Top 5 Most-Read PHEO Articles of 2025
Key Takeaways
- ACO maturity correlates with improved patient safety, suggesting experience and risk-bearing contracts enhance hospital quality and safety outcomes.
- Food-as-medicine programs improve nutrition-related outcomes, emphasizing the need for sustained funding and cross-sector partnerships for broader impact.
Readers of PHEO this year found value in research, conference coverage, and insights that touched on health outcomes and care quality.
In 2025, readers of Population Health, Equity, and Outcomes, a quarterly journal published as a special issue of The American Journal of Managed Care®, were drawn toward research and commentary connecting payment models, social drivers, and health system strategy to measurable patient and population outcomes. Below are the 5 most-read pieces from that issue, with takeaways on their findings and why each mattered for clinicians, health system leaders, and payers.
5. Outcomes for Hospitals Participating in More- and Less-Mature ACOs
This quasi-experimental evaluation examined hospitals before and after joining CMS accountable care organizations (ACOs) and compared results with matched nonparticipating hospitals. The study found that greater ACO maturity was associated with improvements in select patient safety measures (eg, reductions in accidental punctures and lacerations) and that early gaps in outcomes (observed for hospitals with low maturity scores) narrowed as maturity increased. The authors conclude that ACO participation—particularly as organizations gain experience and additional risk-bearing contracts—may produce measurable hospital-level quality and safety gains, while noting the limits of using early data with a short follow-up duration.

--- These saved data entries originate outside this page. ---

/-- No bit is 1 in both terms of Ch, since one has e's bit and the other its inverse. -/
theorem Ch_eq_or (e f g : Word) : Ch e f g = (e &&& f) ||| (not32 e &&& g) := by
  refine BitVec.eq_of_getLsbD_eq fun i hi => ?_
  rw [Ch_getLsbD e f g hi, BitVec.getLsbD_or, BitVec.getLsbD_and, BitVec.getLsbD_and, not32_getLsbD e i hi]
  cases e.getLsbD i <;> simp

/-- The xor of the three pairs is 1 when one pair is, and when all three are; two alone cannot be. -/
theorem Maj_getLsbD (a b c : Word) (i : Nat) : (Maj a b c).getLsbD i =
    decide (2 ≤ (a.getLsbD i).toNat + (b.getLsbD i).toNat + (c.getLsbD i).toNat) := by
  rw [Maj, BitVec.getLsbD_xor, BitVec.getLsbD_xor, BitVec.getLsbD_and, BitVec.getLsbD_and, BitVec.getLsbD_and]
  cases a.getLsbD i <;> cases b.getLsbD i <;> cases c.getLsbD i <;> rfl

theorem Maj_swap_left (a b c : Word) : Maj a b c = Maj b a c := by
  refine BitVec.eq_of_getLsbD_eq fun i _ => ?_
  rw [Maj_getLsbD, Maj_getLsbD, Nat.add_comm (a.getLsbD i).toNat]

theorem Maj_swap_right (a b c : Word) : Maj a b c = Maj a c b := by
  refine BitVec.eq_of_getLsbD_eq fun i _ => ?_
  rw [Maj_getLsbD, Maj_getLsbD, Nat.add_right_comm]

theorem Maj_self (a b : Word) : Maj a a b = a := by
  rw [Maj, BitVec.and_self, BitVec.xor_assoc, BitVec.xor_self, BitVec.xor_zero]

theorem Maj_zero (b c : Word) : Maj 0 b c = b &&& c := by
  simp [Maj]

/-- With one vote for 1 in every bit, one more is enough. -/
theorem Maj_ones (b c : Word) : Maj 0xffffffff b c = b ||| c := by
  refine BitVec.eq_of_getLsbD_eq fun i hi => ?_
  rw [Maj_getLsbD, getLsbD_ffffffff hi, BitVec.getLsbD_or]
  cases b.getLsbD i <;> cases c.getLsbD i <;> rfl

/-- Settles O11: the bits by cases on the selecting or voting bits, the word laws from the bits, the examples
computed. -/
theorem chChoosesAndMajVotes : Obligations.ChChoosesAndMajVotes :=
  ⟨fun e f g _ hi => Ch_getLsbD e f g hi,
    fun e f g => ⟨Ch_eq_or e f g, Ch_zero f g, Ch_ones f g, Ch_self e f⟩,
    fun a b c i _ => Maj_getLsbD a b c i,
    fun a b c => ⟨Maj_swap_left a b c, Maj_swap_right a b c, Maj_self a b, Maj_zero b c, Maj_ones b c⟩,
    by decide⟩

end Sys2Proof.Machine
end

section
/-! PROOFS. Σ0 and Σ1: three rotations, bit by bit (43_compression_function.md R93, R94). -/

namespace Sys2Proof.Machine

/-- A bit of Σ0 or Σ1, for any three rotation amounts. -/
theorem rotr32_rotr32_rotr32_getLsbD (x : Word) {l m n i : Nat} (hl : l < 32) (hm : m < 32) (hn : n < 32)
    (hi : i < 32) : (rotr32 x l ^^^ rotr32 x m ^^^ rotr32 x n).getLsbD i =
      ((x.getLsbD ((i + l) % 32) ^^ x.getLsbD ((i + m) % 32)) ^^ x.getLsbD ((i + n) % 32)) := by
  rw [BitVec.getLsbD_xor, BitVec.getLsbD_xor, rotr32_getLsbD x l i hl hi, rotr32_getLsbD x m i hm hi,
    rotr32_getLsbD x n i hn hi]

/-- Settles O12: Σ0 and Σ1 differ only in their amounts. -/
theorem capitalSigmasBitByBit : Obligations.CapitalSigmasBitByBit := by
  refine fun x i hi => ⟨?_, ?_⟩
  · exact rotr32_rotr32_rotr32_getLsbD x (l := 2) (m := 13) (n := 22) (by omega) (by omega) (by omega) hi
  · exact rotr32_rotr32_rotr32_getLsbD x (l := 6) (m := 11) (n := 25) (by omega) (by omega) (by omega) hi

end Sys2Proof.Machine
end

section
/-! PROOFS. Misuse (60_exceptions.md R104, R105): what it answers, what every other command answers, and what that
makes of a run in the strict reading. -/

namespace Sys2Proof.Machine

/-- The responses of R59: ACK or a digest, unless the command is refused. -/
theorem exec_answers_ack_or_digest {i : Instr} {s t : State} (h : exec i s = .next t) :
    (t.responses = s.responses ++ [.ack] ∨ ∃ d, t.responses = s.responses ++ [.digest d]) ∨
      s.phase = .done ∧ ((∃ data, i = .update data) ∨ i = .final) := by
  obtain ⟨-, rfl⟩ | ⟨data, -, -, rfl⟩ | ⟨-, -, rfl⟩ | ⟨data, -, rfl⟩ | ⟨hi, hdone, -⟩ := exec_cases h
  · exact .inl (.inl rfl)
  · obtain ⟨hresponses, -⟩ := absorbAll_ack data s
    exact .inl (.inl hresponses)
  · exact .inl (.inr ⟨_, finish_answers s⟩)
  · exact .inl (.inr ⟨_, Safety.finish_absorbAll_initContext_responses data s⟩)
  · exact .inr ⟨hdone, hi⟩

end Sys2Proof.Machine

namespace Sys2Proof.Safety

open Sys2Proof.Machine

theorem execStrict_of_misuse {i : Instr} {s : State} (h : misuse i s = true) : execStrict i s = .fault .misuse :=
  if_pos h

theorem execStrict_of_not_misuse {i : Instr} {s : State} (h : misuse i s = false) : execStrict i s = exec i s :=
  if_neg (by simp [h])

theorem exec_response_of_not_misuse {i : Instr} {s t : State} (h : misuse i s = false) (ht : exec i s = .next t) :
    ∃ r, t.responses = s.responses ++ [r] ∧ r ≠ .error .misuseAfterFinal := by
  obtain (hack | ⟨d, hdigest⟩) | hmisuse := exec_answers_ack_or_digest ht
  · exact ⟨.ack, hack, by simp⟩
  · exact ⟨.digest d, hdigest, by simp⟩
  · simp [(misuse_iff i s).mpr hmisuse] at h

theorem exec_err_of_not_misuse {i : Instr} {s t : State} (h : misuse i s = false) (ht : exec i s = .next t)
    (hclear : s.err = false) : t.err = false := by
  obtain ⟨-, herr⟩ | ⟨hi, hkept | ⟨hdone, -⟩⟩ := exec_err ht
  · exact herr
  · exact hkept.trans hclear
  · simp [(misuse_iff i s).mpr ⟨hdone, hi⟩] at h

/-- Settles O24: a refusal does what `raise Misuse` does; every other command answers ACK or a digest. -/
theorem misuseIsRefusedPrecisely : Obligations.MisuseIsRefusedPrecisely := by
  refine ⟨misuse_iff, fun i s hmisuse => ?_, fun i s hnot => ?_⟩
  · obtain ⟨hdone, -⟩ := (misuse_iff i s).mp hmisuse
    exact ⟨exec_of_misuse hmisuse, rfl, (digestView_eq_some_iff _ _).mpr ⟨hdone, rfl⟩, execStrict_of_misuse hmisuse⟩
  · obtain ⟨t, ht⟩ := exec_answers i s
    obtain ⟨r, hresponses, hr⟩ := exec_response_of_not_misuse hnot ht
    exact ⟨execStrict_of_not_misuse hnot, t, r, ht, hresponses, hr⟩

theorem runStrict_cons_of_misuse {i : Instr} {s : State} (is : List Instr) (h : misuse i s = true) :
    runStrict (i :: is) s = .fault .misuse := by
  simp only [runStrict, runWith, execStrict_of_misuse h]

theorem runStrict_cons_of_not_misuse {i : Instr} {s t : State} (is : List Instr) (h : misuse i s = false)
    (ht : exec i s = .next t) : runStrict (i :: is) s = runStrict is t :=
  runWith_cons_next is ((execStrict_of_not_misuse h).trans ht)

/-- Settles O42, by induction on the list: the strict run faults at the first refused command, and that command
answers ERROR; any other moves both runs to the same state. -/
theorem strictRunsAreRunsWithoutError : Obligations.StrictRunsAreRunsWithoutError := by
  intro is
  induction is with
  | nil => exact fun s => ⟨s, [], rfl, by simp, by simp [runStrict], by simp, fun _ hclear => hclear⟩
  | cons i is ih =>
    intro s
    obtain ⟨u, hu⟩ := exec_answers i s
    obtain ⟨t, rs, hrun, hresponses, hstrict, hfault, herr⟩ := ih u
    have hall : runAll (i :: is) s = .next t := (runWith_cons_next is hu).trans hrun
    cases hmisuse : misuse i s with
    | true =>
      obtain rfl := Host.Outcome.next.inj ((exec_of_misuse hmisuse).symm.trans hu)
      refine ⟨t, .error .misuseAfterFinal :: rs, hall, ?_, ?_, fun _ => runStrict_cons_of_misuse is hmisuse, ?_⟩
      · simpa using hresponses
      · simp [runStrict_cons_of_misuse is hmisuse]
      · simp
    | false =>
      obtain ⟨r, hr, hne⟩ := exec_response_of_not_misuse hmisuse hu
      have hmem : Rsp.error .misuseAfterFinal ∈ r :: rs ↔ .error .misuseAfterFinal ∈ rs := by simp [hne.symm]
      rw [hr, List.append_assoc] at hresponses
      refine ⟨t, r :: rs, hall, hresponses, ?_⟩
      rw [runStrict_cons_of_not_misuse is hmisuse hu, hmem]
      exact ⟨hstrict, hfault, fun hno hclear => herr hno (exec_err_of_not_misuse hmisuse hu hclear)⟩
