-- ==== Sys2Proof/Machine/Ops.lean ====
section
/-! DEFINITION. The named operations: the updates of State, the output ports (`emit`, `return`, `fail` of spec/00_scope.md
R7), the environment's answers, the decoder's reset (spec/40_frame_decoder.md R77), the store (spec/42_packet_store.md) and
what makes an instruction the next step. The block takes no exception and has no handler (spec/60_exceptions.md R172): what
stands in that place is `State.fail`. -/

namespace Sys2Proof.Machine

/-! ## Updates -/

/-- Writes RX_STATE, RX_BUF and RX_LEN. -/
def State.setDecoder (s : State) (st : RxState) (buf : Bytes) (len : Option Byte) : State :=
  { s with rxState := st, rxBuf := buf, rxLen := len }

/-- Writes RX_STATE alone. -/
def State.setRxState (s : State) (st : RxState) : State := { s with rxState := st }

/-- Writes TX_SEQ. -/
def State.setTxSeq (s : State) (n : Word16) : State := { s with txSeq := n }

/-- Writes CONNECTED. -/
def State.setConnected (s : State) (c : Bool) : State := { s with connected := c }

/-- Writes INQ. -/
def State.setInq (s : State) (q : List Packet) : State := { s with inq := q }

/-- Writes PEND. -/
def State.setPend (s : State) (q : List Packet) : State := { s with pend := q }

/-- Writes the agents' coming steps. -/
def State.setRequests (s : State) (r : List Instr) : State := { s with requests := r }

/-! ## Ports -/

/-- `emit DIAG d`. -/
def State.emitDiag (s : State) (d : Diag) : State := { s with diag := s.diag ++ [d] }

/-- `emit TX tx_frame(f)`: the frame as one unit, after every earlier one (R137). -/
def State.emitTx (s : State) (f : Bytes) : State := { s with tx := s.tx ++ [f] }

/-- `return r`. -/
def State.respond (s : State) (r : Response) : State := { s with responses := s.responses ++ [r] }

/-- `fail e`: the error condition goes to the caller of the operation and to nobody else, and nothing else changes
(spec/60_exceptions.md R160, R172). -/
def State.fail (s : State) (e : ErrorCondition) : State := s.respond (.failed e)

/-- A call made on the Transport (R176). -/
def State.callTransport (s : State) (c : TransportCall) : State := { s with transportCalls := s.transportCalls ++ [c] }

/-! ## The environment's answers (log entry 8) -/

/-- Will the Transport open? The answer State holds, or a free value. -/
def State.transportAnswer (s : State) : Bool :=
  match s.transportAnswers with
  | a :: _ => a
  | [] => Config.transportOpens s.asked

/-- The state once that answer is used up. -/
def State.afterTransportAnswer (s : State) : State :=
  match s.transportAnswers with
  | _ :: rest => { s with transportAnswers := rest }
  | [] => { s with asked := s.asked + 1 }

/-- Has the deadline passed (none), or how many steps of others come first (some k)? The answer State holds, or a free
value. -/
def State.deadlineAnswer (s : State) : Option Nat :=
  match s.deadlineAnswers with
  | a :: _ => a
  | [] => Config.deadlineAnswer s.asked

/-- The state once that answer is used up. -/
def State.afterDeadlineAnswer (s : State) : State :=
  match s.deadlineAnswers with
  | _ :: rest => { s with deadlineAnswers := rest }
  | [] => { s with asked := s.asked + 1 }

/-! ## The decoder's reset -/

/-- `reset()` (R77): the partial frame is forgotten, nothing is emitted. -/
def State.resetDecoder (s : State) : State := s.setDecoder .idle [] none

/-! ## The store -/

/-- Is there room for one more packet in INQ (R111)? -/
def State.inqHasRoom (s : State) : Bool :=
  match s.params.inqDepth with
  | none => true
  | some d => decide (s.inq.length < d)

/-- `enqueue(p)` (R111), with the overflow of R120. -/
def State.enqueue (s : State) (p : Packet) : State :=
  if s.inqHasRoom then s.setInq (s.inq ++ [p]) else s.raiseOverflow

/-- How many packets `drain` may move, and whether that is too few (R112, R120). -/
def State.drainOverflows (s : State) : Bool :=
  match s.params.pendDepth with
  | none => false
  | some d => decide (d < s.pend.length + s.inq.length)

/-- The room left in PEND when its depth is finite (R120). -/
def State.pendRoom (s : State) : Nat :=
  match s.params.pendDepth with
  | none => s.inq.length
  | some d => d - s.pend.length

/-- `drain()` without its response (R112): all of INQ goes to the end of PEND, in order; if PEND_DEPTH is exceeded, the
oldest that fit go, the rest stay, and the overflow is marked (R120). -/
def State.drain (s : State) : State :=
  if s.drainOverflows then
    ((s.setPend (s.pend ++ s.inq.take s.pendRoom)).setInq (s.inq.drop s.pendRoom)).raiseOverflow
  else (s.setPend (s.pend ++ s.inq)).setInq []

/-- The packet one `take` finds after its drain: the first that is accepted (R114 to R116). -/
def State.found (s : State) (k : Pick) : Option Packet := s.drain.pend.find? k.accepts

/-- The state one `take` leaves: drained, the first accepted packet removed, the order of the rest kept. -/
def State.afterTake (s : State) (k : Pick) : State := s.drain.setPend (s.drain.pend.eraseP k.accepts)

/-- The response of `take`: the packet, or None. -/
def State.takeResponse (s : State) (k : Pick) : Response :=
  match s.found k with
  | some p => .packet p
  | none => .noPacket

/-- `take` (R113): drain, look, remove, answer, in one step. -/
def State.take (s : State) (k : Pick) : State := (s.afterTake k).respond (s.takeResponse k)

/-! ## Steps -/

/-- A branch row's step: taken where the dispatch selects it, stuck elsewhere (log entry 10). -/
def branch (selected : Bool) (t : State) : Host.Outcome State Fault Refusal :=
  if selected then .next t else .fault .noStep

/-- The place of the coming steps at which a call that goes on polling stands again: after `k` other steps. -/
def insertRequest (k : Nat) (i : Instr) (rest : List Instr) : List Instr := rest.take k ++ i :: rest.drop k

/-- The state in which the very next step runs `i`: `i` is the next request, the session is connected, and the decoder is
where the row says. Only instructions with an encoding are ever placed (log entry 2). -/
def State.placeNext (s : State) (i : Instr) : State :=
  let ready := (s.setConnected true).setRequests (i :: s.requests)
  match i with
  | .rxByteIdleMarker0 => ready.setDecoder .idle [] none
  | .rxByteSawMarker1 => ready.setDecoder .sawFirstMarker [] none
  | .rxByteInframeLength _ => ready.setDecoder .inFrame [] none
  | _ => ready

end Sys2Proof.Machine
end

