-- ==== Sys2Proof/Machine/FrameDecoder.lean ====
section
/-! DEFINITION. FrameDecoder (spec/40_frame_decoder.md): one operation per class of received byte, the completion test, the
dispatch of R70, and the meanings of `rx_byte`, of its rows, of `reset` and of a whole frame received. -/

namespace Sys2Proof.Machine

/-- R72: the first marker byte is accepted; it is not reported, now or later. -/
def State.acceptMarker0 (s : State) : State := s.setRxState .sawFirstMarker

/-- R71 and R73: the byte is reported and the hunt goes on from Idle. -/
def State.reportNoise (s : State) (b : Byte) : State := (s.setRxState .idle).emitDiag (.noise b)

/-- R74: the marker is complete. -/
def State.acceptMarker1 (s : State) : State := s.setDecoder .inFrame [] none

/-- RX_LEN after the append of R75: the first byte of the frame is the length byte. -/
def State.lenAfter (s : State) (b : Byte) : Option Byte := if s.rxBuf.isEmpty then some b else s.rxLen

/-- The completion test of R76 after the append of `b`, in unbounded integers. -/
def State.completes (s : State) (b : Byte) : Bool :=
  match s.lenAfter b with
  | none => false
  | some len => (s.rxBuf ++ [b]).length == len.toNat + 1

/-- R76, the test met: the buffer goes to the router, the decoder to Idle. -/
def State.completeFrame (s : State) (b : Byte) : State := s.resetDecoder.route (s.rxBuf ++ [b])

/-- R75 and R76: append, capture the length, test for completion. -/
def State.collect (s : State) (b : Byte) : State :=
  if s.completes b then s.completeFrame b else s.setDecoder s.rxState (s.rxBuf ++ [b]) (s.lenAfter b)

/-- `rx_byte(b)` while connected (R70): the class of the byte selects the rule. -/
def State.rxByte (s : State) (b : Byte) : State :=
  match byteClass s.place b with
  | .idleMarker0 => s.acceptMarker0
  | .idleNoise => s.reportNoise b
  | .sawMarker1 => s.acceptMarker1
  | .sawFail => s.reportNoise b
  | .inframeLength => s.collect b
  | .inframeBody => s.collect b

/-- A chunk of bytes is that many `rx_byte` steps in the chunk's order (spec/20_memory.md R34). -/
def State.rxBytes (s : State) : Bytes → State
  | [] => s
  | b :: rest => (s.rxByte b).rxBytes rest

/-- Is the class of `b` in this state the given one, in a session that receives (R54, R141)? -/
def State.selects (s : State) (c : ByteClass) (b : Byte) : Bool := s.connected && byteClass s.place b == c

/-- `rx_byte(b)`, R70. While not connected no byte reaches the decoder: it is lost without trace (R43, R141; log entry 11). -/
def execRxByte (b : Byte) (s : State) : Host.Outcome State Fault Refusal := .next (if s.connected then s.rxByte b else s)

/-- `rx_byte.idle.marker0`, R72. -/
def execRxByteIdleMarker0 (s : State) : Host.Outcome State Fault Refusal :=
  branch (s.selects .idleMarker0 marker0) s.acceptMarker0

/-- `rx_byte.idle.noise`, R71. -/
def execRxByteIdleNoise (b : Byte) (s : State) : Host.Outcome State Fault Refusal :=
  branch (s.selects .idleNoise b) (s.reportNoise b)

/-- `rx_byte.saw.marker1`, R74. -/
def execRxByteSawMarker1 (s : State) : Host.Outcome State Fault Refusal :=
  branch (s.selects .sawMarker1 marker1) s.acceptMarker1

/-- `rx_byte.saw.fail`, R73. -/
def execRxByteSawFail (b : Byte) (s : State) : Host.Outcome State Fault Refusal :=
  branch (s.selects .sawFail b) (s.reportNoise b)

/-- `rx_byte.inframe.length`, R75 then R76. -/
def execRxByteInframeLength (b : Byte) (s : State) : Host.Outcome State Fault Refusal :=
  branch (s.selects .inframeLength b) (s.collect b)

/-- `rx_byte.inframe.body`, R75 then R76. -/
def execRxByteInframeBody (b : Byte) (s : State) : Host.Outcome State Fault Refusal :=
  branch (s.selects .inframeBody b) (s.collect b)

/-- `rx_byte.inframe.complete`, R76: the byte with which the frame completes. -/
def execRxByteInframeComplete (b : Byte) (s : State) : Host.Outcome State Fault Refusal :=
  branch (s.connected && s.rxState == .inFrame && s.completes b) (s.completeFrame b)

/-- `reset`, R77. -/
def execReset (s : State) : Host.Outcome State Fault Refusal := .next s.resetDecoder

/-- `frame.rx`, R50: the marker and the raw frame arrive, one `rx_byte` step per byte with no other agent's step between
them (log entry 12). -/
def execFrameRx (raw : Bytes) (s : State) : Host.Outcome State Fault Refusal :=
  .next (if s.connected then s.rxBytes (marker0 :: marker1 :: raw) else s)

end Sys2Proof.Machine
end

4. Health Impacts of Health System Implementation of a Food-as-Medicine Strategy
This case study evaluates a health system’s food-as-medicine program and reports measurable improvements in nutrition-related outcomes for participants, such as reductions in food insecurity and improvements in some intermediate clinical measures. The authors detail program components (screening, medically tailored food or produce prescriptions, and care team integration) and emphasize the importance of sustained funding and cross-sector partnerships for scaling impact. The work underscores food-as-medicine as a viable population health strategy when implemented with clinical integration and attention to equitable reach.
3. Value-Based Care Is Key to Bringing Cardiology Breakthroughs to Those Who Will Benefit Most
This coverage of an Institute for Value-Based Medicine® event recaps speaker insights linking value-based payment models to improved diffusion of high-impact cardiac interventions among underserved populations. The panelists described how aligning incentives—through accountable care arrangements, bundled payments, or outcomes-based contracting—can help health systems invest in the workforce, care coordination, and outreach needed to ensure evidence-based cardiology advances reach patients who would benefit most, especially in communities with historic access gaps. The piece provides examples of policy and operational levers for payers and systems to close cardiology inequities.
2. Potential Health Literacy Resources for Health Plans: A Narrative Review
This review maps the tools and approaches that health plans could adopt to improve members’ health literacy. From plain-language materials and multilingual resources to digital teach-back and culturally tailored education, the authors synthesize evidence showing that plan-driven literacy interventions can reduce avoidable utilization, improve medication adherence, and support healthier decision-making. The review highlights implementation barriers (eg, technology access, workforce capacity) and suggests concrete steps that payers can take to integrate literacy supports into benefit design and member outreach.
1. Overdiagnosis of Adult ADHD Is Exacerbating the Stimulant Shortage
This commentary posits that rising rates of adult attention-deficit/hyperactivity disorder (ADHD) diagnosis—and shifts in prescribing patterns—have contributed to national shortages of stimulant medications. The authors warn that overdiagnosis and uneven diagnostic standards can amplify supply pressures and create downstream access problems for patients with evidence-based need. The piece calls for better diagnostic stewardship, clearer guidelines for adult ADHD evaluation, and increased attention to the supply chain to ensure patients can access necessary therapies.